**About this task**
What is the number of lines in the material below that include the word "block"? Write that number and nothing more.

**Record excerpts**
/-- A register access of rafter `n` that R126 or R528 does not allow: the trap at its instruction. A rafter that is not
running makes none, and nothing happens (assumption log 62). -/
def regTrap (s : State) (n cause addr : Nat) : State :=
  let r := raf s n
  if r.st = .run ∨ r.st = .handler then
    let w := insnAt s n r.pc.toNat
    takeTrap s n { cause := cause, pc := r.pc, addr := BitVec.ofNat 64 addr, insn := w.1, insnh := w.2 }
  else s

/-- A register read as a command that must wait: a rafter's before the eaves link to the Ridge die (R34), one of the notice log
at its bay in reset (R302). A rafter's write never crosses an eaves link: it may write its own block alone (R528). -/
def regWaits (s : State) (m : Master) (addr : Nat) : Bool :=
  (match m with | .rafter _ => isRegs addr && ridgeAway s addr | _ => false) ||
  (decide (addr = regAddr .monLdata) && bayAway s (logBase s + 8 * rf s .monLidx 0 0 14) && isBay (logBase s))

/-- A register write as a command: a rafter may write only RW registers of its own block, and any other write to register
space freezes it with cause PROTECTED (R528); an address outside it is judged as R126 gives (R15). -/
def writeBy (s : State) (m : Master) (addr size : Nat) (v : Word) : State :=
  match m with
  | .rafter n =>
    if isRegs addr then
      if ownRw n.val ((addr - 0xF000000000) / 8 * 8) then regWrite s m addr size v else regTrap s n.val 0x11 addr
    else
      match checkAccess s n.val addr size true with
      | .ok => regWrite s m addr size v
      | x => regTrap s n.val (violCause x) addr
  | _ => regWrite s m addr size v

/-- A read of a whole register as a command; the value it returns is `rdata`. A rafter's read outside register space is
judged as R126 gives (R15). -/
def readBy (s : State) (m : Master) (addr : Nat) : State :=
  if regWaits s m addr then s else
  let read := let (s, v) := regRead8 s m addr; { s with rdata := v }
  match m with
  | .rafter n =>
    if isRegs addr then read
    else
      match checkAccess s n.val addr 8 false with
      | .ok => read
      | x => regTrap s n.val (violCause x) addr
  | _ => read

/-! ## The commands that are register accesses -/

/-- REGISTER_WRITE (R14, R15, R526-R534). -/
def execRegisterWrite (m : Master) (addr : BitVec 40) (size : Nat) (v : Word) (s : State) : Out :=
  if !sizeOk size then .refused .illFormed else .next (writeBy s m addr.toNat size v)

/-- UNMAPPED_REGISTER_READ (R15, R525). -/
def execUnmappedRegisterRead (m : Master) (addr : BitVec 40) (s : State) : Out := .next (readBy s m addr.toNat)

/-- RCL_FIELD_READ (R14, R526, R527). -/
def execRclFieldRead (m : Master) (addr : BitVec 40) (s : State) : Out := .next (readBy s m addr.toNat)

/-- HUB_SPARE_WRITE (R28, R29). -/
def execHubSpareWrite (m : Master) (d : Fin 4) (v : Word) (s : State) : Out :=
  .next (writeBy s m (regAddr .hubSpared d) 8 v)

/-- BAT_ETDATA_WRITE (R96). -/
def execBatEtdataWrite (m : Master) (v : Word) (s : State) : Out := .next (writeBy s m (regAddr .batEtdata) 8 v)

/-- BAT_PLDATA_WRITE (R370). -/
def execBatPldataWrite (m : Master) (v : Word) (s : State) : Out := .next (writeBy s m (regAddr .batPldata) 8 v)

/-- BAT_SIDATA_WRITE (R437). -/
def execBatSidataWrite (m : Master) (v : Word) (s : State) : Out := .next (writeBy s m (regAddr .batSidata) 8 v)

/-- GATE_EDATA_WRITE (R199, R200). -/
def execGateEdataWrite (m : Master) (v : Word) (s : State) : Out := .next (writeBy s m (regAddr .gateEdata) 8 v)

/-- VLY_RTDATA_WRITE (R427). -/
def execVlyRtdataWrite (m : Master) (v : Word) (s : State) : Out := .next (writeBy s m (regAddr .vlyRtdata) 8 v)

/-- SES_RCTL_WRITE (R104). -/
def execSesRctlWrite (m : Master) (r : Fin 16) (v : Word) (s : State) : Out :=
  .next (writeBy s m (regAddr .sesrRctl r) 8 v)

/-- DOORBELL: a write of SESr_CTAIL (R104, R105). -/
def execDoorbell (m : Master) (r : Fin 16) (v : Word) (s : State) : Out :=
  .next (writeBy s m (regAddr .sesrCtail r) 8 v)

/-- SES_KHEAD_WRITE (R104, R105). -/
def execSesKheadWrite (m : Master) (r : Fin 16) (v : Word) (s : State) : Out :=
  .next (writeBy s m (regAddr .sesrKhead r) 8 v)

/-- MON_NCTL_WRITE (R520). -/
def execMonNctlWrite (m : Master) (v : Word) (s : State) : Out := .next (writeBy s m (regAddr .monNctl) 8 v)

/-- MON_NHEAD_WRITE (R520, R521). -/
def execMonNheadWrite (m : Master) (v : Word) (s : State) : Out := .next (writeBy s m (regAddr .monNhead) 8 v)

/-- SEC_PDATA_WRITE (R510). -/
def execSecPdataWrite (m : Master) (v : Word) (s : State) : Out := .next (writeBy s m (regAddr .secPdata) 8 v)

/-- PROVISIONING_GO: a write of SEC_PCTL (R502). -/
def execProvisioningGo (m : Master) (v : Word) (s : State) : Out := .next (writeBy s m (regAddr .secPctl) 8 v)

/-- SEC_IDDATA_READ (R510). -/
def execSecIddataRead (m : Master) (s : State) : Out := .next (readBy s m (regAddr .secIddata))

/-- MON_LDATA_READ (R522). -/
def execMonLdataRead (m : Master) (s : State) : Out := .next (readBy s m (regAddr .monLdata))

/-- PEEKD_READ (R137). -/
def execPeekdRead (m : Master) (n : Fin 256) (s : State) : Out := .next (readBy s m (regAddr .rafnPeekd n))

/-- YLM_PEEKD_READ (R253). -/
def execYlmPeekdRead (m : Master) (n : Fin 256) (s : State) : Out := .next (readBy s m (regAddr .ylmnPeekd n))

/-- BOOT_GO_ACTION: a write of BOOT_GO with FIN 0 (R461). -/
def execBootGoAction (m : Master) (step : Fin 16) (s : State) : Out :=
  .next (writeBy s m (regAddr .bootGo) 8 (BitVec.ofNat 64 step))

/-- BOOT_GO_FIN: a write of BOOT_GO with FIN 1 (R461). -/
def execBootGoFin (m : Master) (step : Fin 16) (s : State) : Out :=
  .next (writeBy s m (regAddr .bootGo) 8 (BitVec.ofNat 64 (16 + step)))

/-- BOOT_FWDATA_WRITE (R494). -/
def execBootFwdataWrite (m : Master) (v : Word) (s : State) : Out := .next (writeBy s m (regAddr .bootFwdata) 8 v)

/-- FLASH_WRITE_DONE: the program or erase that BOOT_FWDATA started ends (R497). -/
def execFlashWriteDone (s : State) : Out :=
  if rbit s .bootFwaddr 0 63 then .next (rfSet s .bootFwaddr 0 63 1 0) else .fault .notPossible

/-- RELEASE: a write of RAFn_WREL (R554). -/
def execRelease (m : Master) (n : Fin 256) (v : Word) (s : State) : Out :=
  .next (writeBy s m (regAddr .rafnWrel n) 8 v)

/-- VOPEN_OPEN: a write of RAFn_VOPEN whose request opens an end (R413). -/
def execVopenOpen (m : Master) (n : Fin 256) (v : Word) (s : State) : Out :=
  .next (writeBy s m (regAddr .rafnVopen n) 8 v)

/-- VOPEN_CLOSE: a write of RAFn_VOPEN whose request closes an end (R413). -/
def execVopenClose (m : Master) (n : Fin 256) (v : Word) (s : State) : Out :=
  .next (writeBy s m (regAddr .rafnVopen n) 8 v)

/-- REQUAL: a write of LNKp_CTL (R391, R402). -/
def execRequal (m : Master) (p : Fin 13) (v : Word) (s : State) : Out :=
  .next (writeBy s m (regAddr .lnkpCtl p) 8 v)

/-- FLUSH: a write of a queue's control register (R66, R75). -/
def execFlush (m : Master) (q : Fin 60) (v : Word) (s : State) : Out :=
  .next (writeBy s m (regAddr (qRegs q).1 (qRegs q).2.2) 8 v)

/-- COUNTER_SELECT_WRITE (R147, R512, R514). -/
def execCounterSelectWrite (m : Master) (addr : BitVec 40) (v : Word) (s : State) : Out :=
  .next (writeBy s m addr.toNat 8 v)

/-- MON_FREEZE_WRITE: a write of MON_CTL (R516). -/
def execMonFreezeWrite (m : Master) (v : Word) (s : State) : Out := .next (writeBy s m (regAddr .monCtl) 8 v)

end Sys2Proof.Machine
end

**Answer below**
2